▸ **REQUIRED ACTION**: Reproduce exactly the opening lines of the listing, stopping after the line that contains "theorem endSession_eq : endSession p left s" and including it.

BEGIN EXTRACTED RECORDS

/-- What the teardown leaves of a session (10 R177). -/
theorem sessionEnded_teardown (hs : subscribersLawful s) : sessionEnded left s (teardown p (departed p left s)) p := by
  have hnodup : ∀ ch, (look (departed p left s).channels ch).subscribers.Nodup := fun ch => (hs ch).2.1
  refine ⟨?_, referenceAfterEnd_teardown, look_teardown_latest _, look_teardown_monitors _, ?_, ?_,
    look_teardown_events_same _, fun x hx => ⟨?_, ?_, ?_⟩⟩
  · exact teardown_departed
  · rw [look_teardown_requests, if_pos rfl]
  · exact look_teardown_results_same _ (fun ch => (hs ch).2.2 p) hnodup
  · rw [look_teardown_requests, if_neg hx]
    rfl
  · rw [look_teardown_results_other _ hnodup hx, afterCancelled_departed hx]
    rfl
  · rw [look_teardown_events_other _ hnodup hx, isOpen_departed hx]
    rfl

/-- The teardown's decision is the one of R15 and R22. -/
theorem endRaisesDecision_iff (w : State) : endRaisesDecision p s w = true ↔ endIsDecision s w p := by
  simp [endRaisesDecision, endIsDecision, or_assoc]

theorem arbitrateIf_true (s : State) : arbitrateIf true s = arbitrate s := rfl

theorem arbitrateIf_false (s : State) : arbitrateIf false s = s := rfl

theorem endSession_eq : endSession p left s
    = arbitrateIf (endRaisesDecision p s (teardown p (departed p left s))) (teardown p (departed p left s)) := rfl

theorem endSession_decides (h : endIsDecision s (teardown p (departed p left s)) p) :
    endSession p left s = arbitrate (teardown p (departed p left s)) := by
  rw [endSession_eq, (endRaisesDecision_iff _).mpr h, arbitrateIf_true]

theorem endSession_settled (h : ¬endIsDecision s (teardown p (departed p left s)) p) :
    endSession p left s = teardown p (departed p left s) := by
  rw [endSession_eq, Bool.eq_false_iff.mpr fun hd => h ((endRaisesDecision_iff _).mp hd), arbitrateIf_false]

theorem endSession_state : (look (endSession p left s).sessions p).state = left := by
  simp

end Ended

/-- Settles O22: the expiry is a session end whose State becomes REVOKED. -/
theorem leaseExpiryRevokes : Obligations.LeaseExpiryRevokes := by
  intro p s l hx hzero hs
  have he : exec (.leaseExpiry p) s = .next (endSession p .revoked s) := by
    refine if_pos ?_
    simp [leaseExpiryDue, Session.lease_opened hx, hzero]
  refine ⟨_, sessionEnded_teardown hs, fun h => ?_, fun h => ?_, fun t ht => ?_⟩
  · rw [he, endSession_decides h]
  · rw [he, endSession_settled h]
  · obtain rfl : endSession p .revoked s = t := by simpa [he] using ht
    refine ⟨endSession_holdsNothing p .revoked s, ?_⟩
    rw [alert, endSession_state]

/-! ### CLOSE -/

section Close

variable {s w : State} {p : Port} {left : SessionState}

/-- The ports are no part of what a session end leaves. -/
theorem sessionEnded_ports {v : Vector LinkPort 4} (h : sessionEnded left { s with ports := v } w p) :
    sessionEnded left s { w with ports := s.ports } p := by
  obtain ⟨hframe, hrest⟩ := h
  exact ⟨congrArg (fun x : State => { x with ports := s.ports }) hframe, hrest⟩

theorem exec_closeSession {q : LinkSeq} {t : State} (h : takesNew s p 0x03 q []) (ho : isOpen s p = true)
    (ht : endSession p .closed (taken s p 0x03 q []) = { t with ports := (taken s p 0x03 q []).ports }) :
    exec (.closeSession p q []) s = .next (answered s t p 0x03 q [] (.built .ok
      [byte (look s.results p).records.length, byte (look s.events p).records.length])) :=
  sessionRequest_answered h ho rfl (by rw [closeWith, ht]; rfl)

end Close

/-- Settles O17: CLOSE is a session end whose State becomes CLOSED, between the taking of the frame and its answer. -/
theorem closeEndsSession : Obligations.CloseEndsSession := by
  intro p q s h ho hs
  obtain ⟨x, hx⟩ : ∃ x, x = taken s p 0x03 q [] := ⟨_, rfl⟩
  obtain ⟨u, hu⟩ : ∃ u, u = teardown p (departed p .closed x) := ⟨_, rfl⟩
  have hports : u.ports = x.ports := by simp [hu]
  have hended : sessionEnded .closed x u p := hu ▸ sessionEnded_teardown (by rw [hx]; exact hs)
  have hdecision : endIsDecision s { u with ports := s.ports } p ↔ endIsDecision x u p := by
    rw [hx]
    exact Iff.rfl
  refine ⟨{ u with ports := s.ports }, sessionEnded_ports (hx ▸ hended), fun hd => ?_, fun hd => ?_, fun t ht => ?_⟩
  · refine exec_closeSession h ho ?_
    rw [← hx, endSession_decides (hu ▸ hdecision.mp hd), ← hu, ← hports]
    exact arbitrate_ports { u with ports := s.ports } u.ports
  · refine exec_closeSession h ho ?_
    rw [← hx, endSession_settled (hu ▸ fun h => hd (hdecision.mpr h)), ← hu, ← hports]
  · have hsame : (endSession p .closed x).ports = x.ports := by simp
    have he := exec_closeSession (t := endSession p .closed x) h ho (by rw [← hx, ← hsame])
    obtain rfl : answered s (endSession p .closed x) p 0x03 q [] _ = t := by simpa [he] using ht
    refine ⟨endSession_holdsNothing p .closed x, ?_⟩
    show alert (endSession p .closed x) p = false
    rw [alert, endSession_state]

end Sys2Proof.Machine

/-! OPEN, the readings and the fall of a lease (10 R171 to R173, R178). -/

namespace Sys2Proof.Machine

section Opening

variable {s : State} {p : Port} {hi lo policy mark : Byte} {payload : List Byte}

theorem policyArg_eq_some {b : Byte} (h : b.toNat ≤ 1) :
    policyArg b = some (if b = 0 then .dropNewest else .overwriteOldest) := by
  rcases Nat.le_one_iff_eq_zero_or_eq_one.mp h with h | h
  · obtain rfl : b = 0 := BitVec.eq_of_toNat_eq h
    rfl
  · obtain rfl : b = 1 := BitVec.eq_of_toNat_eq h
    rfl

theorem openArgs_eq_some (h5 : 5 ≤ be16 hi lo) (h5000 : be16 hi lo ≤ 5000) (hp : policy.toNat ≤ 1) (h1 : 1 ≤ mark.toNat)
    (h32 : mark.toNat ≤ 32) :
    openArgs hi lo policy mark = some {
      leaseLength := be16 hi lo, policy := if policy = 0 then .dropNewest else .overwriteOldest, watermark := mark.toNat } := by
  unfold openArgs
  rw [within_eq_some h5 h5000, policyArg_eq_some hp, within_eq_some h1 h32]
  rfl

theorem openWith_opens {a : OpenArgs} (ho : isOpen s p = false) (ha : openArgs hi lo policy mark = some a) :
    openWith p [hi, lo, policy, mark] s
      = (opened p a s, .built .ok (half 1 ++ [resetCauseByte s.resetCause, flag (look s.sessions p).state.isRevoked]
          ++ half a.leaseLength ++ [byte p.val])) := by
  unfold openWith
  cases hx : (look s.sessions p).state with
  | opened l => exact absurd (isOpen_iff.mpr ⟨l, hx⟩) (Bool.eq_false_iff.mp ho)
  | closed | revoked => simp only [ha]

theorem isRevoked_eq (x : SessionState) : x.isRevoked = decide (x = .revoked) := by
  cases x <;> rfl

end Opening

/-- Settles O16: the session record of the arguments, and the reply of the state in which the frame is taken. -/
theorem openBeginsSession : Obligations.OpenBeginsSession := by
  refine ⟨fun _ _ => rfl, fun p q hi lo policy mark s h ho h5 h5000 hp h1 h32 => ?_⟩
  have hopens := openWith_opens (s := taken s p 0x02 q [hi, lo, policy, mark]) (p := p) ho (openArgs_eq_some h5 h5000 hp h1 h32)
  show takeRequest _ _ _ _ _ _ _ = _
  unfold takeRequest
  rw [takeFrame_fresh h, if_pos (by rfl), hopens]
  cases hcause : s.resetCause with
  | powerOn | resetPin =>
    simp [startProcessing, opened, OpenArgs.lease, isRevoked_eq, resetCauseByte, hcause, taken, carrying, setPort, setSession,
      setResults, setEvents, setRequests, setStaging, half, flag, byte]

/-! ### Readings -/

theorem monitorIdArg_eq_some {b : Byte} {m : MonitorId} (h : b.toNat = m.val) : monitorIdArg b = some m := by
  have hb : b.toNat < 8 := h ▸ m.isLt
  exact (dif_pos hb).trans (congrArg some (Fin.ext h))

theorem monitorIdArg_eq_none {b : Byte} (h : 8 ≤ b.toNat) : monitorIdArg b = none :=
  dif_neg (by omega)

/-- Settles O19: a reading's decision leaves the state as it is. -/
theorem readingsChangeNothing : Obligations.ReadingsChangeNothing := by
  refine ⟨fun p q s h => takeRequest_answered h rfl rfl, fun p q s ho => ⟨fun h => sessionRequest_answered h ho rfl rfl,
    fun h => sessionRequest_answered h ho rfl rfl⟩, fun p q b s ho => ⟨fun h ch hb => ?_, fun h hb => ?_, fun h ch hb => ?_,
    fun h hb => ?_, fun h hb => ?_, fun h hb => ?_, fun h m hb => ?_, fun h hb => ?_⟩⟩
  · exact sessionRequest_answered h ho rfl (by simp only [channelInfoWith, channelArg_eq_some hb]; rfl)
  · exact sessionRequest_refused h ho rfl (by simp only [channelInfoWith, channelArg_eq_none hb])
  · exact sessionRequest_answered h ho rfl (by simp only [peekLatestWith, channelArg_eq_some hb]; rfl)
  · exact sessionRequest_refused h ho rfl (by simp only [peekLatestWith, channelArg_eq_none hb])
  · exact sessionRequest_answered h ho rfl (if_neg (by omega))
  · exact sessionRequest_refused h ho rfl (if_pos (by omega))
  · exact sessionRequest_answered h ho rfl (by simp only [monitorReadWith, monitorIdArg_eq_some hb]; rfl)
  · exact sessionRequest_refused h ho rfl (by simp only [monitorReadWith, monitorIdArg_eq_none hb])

END EXTRACTED RECORDS

▸ **RESPONSE BOX**:
/-- What the teardown leaves of a session (10 R177). -/
theorem sessionEnded_teardown (hs : subscribersLawful s) : sessionEnded left s (teardown p (departed p left s)) p := by
  have hnodup : ∀ ch, (look (departed p left s).channels ch).subscribers.Nodup := fun ch => (hs ch).2.1
  refine ⟨?_, referenceAfterEnd_teardown, look_teardown_latest _, look_teardown_monitors _, ?_, ?_,
    look_teardown_events_same _, fun x hx => ⟨?_, ?_, ?_⟩⟩
  · exact teardown_departed
  · rw [look_teardown_requests, if_pos rfl]
  · exact look_teardown_results_same _ (fun ch => (hs ch).2.2 p) hnodup
  · rw [look_teardown_requests, if_neg hx]
    rfl
  · rw [look_teardown_results_other _ hnodup hx, afterCancelled_departed hx]
    rfl
  · rw [look_teardown_events_other _ hnodup hx, isOpen_departed hx]
    rfl

/-- The teardown's decision is the one of R15 and R22. -/
theorem endRaisesDecision_iff (w : State) : endRaisesDecision p s w = true ↔ endIsDecision s w p := by
  simp [endRaisesDecision, endIsDecision, or_assoc]

theorem arbitrateIf_true (s : State) : arbitrateIf true s = arbitrate s := rfl

theorem arbitrateIf_false (s : State) : arbitrateIf false s = s := rfl

theorem endSession_eq : endSession p left s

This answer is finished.